WHAT YOU SHOULD DO:
Output exactly the lines below, starting with the line that has "(∃ g, translate (lookupTime (landState segCap" and going on through the line that has "linkReady (landState segFar", both included, and no other lines.

● ● ● ● ● ● ●

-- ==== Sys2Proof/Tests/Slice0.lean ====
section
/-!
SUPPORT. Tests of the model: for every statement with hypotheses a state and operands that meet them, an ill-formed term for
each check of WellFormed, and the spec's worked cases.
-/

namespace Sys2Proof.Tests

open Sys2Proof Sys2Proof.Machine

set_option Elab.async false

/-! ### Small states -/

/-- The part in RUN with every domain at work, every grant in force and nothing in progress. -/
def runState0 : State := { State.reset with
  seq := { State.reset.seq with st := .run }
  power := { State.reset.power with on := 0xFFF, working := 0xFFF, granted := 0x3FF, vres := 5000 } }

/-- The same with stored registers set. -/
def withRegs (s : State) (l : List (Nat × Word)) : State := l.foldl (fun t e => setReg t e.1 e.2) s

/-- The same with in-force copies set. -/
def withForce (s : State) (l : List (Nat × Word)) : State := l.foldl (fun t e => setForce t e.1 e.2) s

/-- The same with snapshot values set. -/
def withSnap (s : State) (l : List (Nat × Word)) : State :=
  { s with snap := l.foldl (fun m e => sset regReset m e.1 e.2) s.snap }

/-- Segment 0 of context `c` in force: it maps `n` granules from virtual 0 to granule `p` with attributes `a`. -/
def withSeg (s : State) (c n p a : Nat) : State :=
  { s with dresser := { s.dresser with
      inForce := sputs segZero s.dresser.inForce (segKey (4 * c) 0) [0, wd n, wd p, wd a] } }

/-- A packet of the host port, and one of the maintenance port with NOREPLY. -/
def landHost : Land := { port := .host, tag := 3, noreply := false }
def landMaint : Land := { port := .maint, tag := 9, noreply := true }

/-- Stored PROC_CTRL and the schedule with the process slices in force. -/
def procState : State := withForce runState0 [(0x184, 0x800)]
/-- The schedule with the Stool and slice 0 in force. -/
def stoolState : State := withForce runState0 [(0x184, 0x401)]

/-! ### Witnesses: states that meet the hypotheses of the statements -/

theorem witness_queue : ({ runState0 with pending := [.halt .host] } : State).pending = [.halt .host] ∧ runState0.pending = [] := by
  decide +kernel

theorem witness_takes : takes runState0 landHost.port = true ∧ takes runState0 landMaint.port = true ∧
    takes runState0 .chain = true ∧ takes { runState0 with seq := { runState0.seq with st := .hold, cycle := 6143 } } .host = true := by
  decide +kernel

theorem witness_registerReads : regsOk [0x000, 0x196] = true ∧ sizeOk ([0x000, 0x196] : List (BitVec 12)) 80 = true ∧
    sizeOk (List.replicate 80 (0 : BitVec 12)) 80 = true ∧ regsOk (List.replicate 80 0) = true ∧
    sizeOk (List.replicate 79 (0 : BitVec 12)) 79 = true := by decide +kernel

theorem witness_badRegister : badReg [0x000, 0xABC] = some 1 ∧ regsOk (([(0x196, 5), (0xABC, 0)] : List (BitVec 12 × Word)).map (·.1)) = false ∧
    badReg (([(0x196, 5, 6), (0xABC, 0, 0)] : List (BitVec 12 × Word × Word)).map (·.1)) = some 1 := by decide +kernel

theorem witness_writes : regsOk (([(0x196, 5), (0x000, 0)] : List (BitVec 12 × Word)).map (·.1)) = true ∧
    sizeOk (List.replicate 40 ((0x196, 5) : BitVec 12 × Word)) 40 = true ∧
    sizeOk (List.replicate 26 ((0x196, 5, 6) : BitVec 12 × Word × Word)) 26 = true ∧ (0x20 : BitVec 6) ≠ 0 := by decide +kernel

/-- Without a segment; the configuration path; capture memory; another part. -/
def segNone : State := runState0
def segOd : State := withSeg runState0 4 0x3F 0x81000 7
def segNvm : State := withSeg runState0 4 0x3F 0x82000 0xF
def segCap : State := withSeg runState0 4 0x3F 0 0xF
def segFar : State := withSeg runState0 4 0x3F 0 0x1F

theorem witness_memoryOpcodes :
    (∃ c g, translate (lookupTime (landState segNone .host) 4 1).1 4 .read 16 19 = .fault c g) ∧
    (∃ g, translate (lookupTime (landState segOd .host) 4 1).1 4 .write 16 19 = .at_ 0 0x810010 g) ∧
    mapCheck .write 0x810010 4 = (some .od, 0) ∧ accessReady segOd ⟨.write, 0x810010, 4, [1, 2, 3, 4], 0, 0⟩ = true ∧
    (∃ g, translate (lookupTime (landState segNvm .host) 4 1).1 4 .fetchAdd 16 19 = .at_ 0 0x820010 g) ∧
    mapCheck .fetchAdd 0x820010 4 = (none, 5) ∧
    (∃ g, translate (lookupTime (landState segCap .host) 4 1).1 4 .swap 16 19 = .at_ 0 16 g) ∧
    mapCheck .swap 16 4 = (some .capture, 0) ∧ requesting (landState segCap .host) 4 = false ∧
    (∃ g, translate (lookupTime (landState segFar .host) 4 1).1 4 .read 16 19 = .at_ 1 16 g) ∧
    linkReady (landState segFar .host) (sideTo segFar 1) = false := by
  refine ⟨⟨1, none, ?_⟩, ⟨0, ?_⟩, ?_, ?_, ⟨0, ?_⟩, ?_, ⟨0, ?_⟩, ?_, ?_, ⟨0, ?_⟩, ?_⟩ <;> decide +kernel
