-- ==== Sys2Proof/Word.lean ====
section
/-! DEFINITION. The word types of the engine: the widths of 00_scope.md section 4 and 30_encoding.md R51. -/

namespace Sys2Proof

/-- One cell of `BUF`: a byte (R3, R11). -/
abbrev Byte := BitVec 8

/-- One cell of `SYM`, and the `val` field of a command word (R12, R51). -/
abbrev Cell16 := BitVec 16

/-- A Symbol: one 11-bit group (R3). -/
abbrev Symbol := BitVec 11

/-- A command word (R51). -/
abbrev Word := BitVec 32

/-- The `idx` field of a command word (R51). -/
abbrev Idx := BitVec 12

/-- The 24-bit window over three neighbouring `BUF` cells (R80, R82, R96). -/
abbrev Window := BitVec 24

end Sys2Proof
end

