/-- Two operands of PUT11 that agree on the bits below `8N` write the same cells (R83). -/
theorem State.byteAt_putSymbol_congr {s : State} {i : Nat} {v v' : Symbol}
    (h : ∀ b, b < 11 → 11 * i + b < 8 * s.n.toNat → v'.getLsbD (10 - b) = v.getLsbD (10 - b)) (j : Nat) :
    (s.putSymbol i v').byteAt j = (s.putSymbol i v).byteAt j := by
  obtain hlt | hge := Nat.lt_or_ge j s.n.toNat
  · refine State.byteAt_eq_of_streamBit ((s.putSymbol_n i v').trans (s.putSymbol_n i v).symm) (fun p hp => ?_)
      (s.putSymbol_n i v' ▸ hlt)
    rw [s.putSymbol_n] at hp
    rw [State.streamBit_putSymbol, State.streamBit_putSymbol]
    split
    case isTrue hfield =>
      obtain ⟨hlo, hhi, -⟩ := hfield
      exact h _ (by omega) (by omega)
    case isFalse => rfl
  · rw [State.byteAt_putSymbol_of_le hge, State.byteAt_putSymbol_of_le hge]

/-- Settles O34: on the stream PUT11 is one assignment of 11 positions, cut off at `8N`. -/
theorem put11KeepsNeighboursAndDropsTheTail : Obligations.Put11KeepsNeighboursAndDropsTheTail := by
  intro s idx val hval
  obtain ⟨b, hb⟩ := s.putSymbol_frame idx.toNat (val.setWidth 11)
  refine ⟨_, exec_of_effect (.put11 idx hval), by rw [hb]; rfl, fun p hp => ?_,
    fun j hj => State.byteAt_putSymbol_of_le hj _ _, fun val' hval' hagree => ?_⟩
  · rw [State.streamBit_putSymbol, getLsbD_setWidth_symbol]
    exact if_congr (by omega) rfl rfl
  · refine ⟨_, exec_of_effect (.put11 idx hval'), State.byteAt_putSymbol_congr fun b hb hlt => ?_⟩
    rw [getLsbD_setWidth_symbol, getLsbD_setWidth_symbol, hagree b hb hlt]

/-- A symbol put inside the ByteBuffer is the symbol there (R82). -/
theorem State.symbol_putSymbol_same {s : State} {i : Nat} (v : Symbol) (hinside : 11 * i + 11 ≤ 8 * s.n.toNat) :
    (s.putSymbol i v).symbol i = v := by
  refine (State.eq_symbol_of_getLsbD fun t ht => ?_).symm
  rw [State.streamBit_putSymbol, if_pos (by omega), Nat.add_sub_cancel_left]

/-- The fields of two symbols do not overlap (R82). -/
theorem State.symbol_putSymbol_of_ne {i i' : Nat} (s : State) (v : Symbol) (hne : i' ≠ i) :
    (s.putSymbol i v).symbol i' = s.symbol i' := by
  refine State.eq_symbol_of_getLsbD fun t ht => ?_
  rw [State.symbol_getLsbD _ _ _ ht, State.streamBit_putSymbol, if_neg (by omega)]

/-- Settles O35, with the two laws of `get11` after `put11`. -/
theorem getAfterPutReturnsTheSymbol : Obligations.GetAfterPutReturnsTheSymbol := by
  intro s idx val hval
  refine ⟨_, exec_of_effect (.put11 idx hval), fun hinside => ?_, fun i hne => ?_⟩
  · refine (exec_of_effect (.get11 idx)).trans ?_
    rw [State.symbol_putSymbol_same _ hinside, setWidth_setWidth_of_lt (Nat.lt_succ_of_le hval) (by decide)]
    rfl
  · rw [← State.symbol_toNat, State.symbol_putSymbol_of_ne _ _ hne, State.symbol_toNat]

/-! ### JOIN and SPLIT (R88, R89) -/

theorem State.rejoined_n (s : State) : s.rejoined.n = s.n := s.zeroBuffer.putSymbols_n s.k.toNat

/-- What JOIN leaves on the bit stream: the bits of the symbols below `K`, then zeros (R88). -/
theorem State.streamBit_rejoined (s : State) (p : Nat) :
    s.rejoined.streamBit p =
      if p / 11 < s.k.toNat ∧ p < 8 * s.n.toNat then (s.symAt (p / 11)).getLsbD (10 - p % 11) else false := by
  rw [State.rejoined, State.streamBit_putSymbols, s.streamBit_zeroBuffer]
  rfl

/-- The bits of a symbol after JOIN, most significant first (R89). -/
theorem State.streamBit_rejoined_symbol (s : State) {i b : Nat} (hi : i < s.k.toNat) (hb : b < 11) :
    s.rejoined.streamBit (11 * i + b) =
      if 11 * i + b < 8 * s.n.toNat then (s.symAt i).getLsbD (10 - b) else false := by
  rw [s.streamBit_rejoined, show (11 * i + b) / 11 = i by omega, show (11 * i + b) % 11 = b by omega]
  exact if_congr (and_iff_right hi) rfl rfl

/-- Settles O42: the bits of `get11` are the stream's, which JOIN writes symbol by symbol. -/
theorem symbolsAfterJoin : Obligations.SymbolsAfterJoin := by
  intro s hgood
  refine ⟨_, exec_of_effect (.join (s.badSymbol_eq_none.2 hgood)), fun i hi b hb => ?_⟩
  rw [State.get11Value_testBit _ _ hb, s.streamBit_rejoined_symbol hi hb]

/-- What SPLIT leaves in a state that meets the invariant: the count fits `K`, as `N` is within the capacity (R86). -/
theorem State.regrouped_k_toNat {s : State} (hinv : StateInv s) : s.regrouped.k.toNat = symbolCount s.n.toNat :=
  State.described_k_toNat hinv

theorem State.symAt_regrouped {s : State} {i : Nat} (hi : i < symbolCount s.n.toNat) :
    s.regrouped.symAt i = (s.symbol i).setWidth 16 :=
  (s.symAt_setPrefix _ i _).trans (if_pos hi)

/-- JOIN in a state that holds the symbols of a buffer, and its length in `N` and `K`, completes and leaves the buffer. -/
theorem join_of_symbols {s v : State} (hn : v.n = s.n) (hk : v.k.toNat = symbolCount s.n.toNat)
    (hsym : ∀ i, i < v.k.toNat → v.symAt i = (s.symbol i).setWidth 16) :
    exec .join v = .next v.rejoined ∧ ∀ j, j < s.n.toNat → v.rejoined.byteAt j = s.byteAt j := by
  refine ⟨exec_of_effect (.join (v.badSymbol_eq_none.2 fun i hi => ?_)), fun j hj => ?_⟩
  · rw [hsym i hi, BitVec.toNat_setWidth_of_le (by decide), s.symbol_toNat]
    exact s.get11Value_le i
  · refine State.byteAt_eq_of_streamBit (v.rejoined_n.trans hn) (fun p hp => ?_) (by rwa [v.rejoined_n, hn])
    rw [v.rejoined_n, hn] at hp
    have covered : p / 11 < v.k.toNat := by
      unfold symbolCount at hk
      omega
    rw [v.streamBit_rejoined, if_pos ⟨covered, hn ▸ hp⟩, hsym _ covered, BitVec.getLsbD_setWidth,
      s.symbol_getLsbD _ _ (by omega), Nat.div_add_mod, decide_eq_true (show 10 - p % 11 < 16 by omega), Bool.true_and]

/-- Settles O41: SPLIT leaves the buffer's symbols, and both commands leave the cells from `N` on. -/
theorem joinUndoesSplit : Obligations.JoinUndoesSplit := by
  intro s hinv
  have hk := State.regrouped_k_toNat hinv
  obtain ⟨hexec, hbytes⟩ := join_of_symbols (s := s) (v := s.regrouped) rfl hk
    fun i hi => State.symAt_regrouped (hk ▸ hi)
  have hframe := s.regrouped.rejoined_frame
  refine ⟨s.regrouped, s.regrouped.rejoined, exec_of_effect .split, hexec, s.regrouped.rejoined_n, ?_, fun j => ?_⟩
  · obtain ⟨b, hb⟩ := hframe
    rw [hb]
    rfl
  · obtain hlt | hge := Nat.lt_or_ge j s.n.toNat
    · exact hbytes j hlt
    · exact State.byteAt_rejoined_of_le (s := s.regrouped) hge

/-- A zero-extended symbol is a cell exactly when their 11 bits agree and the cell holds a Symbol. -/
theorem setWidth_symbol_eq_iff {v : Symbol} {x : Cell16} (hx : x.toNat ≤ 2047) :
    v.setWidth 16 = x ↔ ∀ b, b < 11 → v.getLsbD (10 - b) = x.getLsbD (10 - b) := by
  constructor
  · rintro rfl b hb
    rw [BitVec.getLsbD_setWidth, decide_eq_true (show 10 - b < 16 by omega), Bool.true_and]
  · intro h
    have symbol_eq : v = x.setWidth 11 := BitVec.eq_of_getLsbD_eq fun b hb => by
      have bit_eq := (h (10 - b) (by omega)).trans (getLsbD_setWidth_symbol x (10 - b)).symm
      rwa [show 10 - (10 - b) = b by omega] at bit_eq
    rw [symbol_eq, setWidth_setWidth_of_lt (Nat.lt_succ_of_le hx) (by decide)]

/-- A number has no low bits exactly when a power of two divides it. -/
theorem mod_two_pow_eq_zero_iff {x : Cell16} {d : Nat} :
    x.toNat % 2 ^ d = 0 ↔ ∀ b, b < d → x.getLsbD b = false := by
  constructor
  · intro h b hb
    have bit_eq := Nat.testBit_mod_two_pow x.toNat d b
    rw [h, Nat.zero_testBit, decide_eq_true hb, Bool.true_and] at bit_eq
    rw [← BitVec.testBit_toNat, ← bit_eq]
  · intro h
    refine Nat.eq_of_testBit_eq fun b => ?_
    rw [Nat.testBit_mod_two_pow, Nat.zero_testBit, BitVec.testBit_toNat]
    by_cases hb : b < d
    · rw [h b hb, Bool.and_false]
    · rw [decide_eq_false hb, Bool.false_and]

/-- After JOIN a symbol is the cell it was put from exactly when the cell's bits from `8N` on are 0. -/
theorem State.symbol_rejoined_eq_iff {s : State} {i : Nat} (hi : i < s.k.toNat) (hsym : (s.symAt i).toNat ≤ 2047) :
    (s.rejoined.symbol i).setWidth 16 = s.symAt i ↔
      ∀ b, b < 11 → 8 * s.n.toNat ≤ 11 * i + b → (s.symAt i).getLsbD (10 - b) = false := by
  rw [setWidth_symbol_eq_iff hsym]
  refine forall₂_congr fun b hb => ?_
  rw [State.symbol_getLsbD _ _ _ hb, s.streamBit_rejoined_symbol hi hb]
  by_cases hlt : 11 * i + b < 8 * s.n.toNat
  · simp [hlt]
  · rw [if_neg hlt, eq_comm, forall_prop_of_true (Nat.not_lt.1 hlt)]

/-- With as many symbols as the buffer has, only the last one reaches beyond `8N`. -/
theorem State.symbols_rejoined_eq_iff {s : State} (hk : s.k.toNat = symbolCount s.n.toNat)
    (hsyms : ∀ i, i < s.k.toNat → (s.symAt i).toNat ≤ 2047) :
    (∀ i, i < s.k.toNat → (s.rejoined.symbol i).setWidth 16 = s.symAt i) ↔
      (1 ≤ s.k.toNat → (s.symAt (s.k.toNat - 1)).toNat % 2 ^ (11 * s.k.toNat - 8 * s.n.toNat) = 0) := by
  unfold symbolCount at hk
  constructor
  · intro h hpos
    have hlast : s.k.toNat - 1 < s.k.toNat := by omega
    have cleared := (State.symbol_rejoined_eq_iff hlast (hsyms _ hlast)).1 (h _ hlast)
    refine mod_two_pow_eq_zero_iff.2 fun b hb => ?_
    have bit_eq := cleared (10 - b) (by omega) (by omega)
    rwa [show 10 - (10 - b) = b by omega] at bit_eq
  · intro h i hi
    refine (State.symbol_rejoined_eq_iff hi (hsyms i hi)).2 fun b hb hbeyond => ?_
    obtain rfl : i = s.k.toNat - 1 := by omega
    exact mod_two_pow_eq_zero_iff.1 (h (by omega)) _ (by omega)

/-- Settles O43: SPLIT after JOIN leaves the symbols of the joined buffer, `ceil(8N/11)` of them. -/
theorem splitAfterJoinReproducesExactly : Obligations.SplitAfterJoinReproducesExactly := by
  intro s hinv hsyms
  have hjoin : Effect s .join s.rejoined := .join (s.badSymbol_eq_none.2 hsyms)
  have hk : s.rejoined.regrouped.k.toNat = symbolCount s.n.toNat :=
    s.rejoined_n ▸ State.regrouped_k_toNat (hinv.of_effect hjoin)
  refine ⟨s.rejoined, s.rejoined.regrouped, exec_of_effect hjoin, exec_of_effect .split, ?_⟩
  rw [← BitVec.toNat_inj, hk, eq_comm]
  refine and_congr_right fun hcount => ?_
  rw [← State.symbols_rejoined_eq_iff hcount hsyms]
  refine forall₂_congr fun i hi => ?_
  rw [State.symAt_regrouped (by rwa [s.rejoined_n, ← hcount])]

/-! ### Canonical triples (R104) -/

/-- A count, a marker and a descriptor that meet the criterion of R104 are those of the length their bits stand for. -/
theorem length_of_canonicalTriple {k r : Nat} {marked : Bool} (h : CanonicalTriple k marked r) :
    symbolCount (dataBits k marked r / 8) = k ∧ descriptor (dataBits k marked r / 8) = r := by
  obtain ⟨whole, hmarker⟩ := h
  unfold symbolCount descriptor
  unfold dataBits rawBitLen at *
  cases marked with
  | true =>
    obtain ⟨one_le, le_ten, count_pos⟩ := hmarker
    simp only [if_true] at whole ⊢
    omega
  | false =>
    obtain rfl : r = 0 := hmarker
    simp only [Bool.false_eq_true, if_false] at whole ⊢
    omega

● ● ● ● ● ● ●

SOLUTION TO THE EXERCISE:
    (∃ g, translate (lookupTime (landState segCap .host) 4 1).1 4 .swap 16 19 = .at_ 0 16 g) ∧
    mapCheck .swap 16 4 = (some .capture, 0) ∧ requesting (landState segCap .host) 4 = false ∧
    (∃ g, translate (lookupTime (landState segFar .host) 4 1).1 4 .read 16 19 = .at_ 1 16 g) ∧
    linkReady (landState segFar .host) (sideTo segFar 1) = false := by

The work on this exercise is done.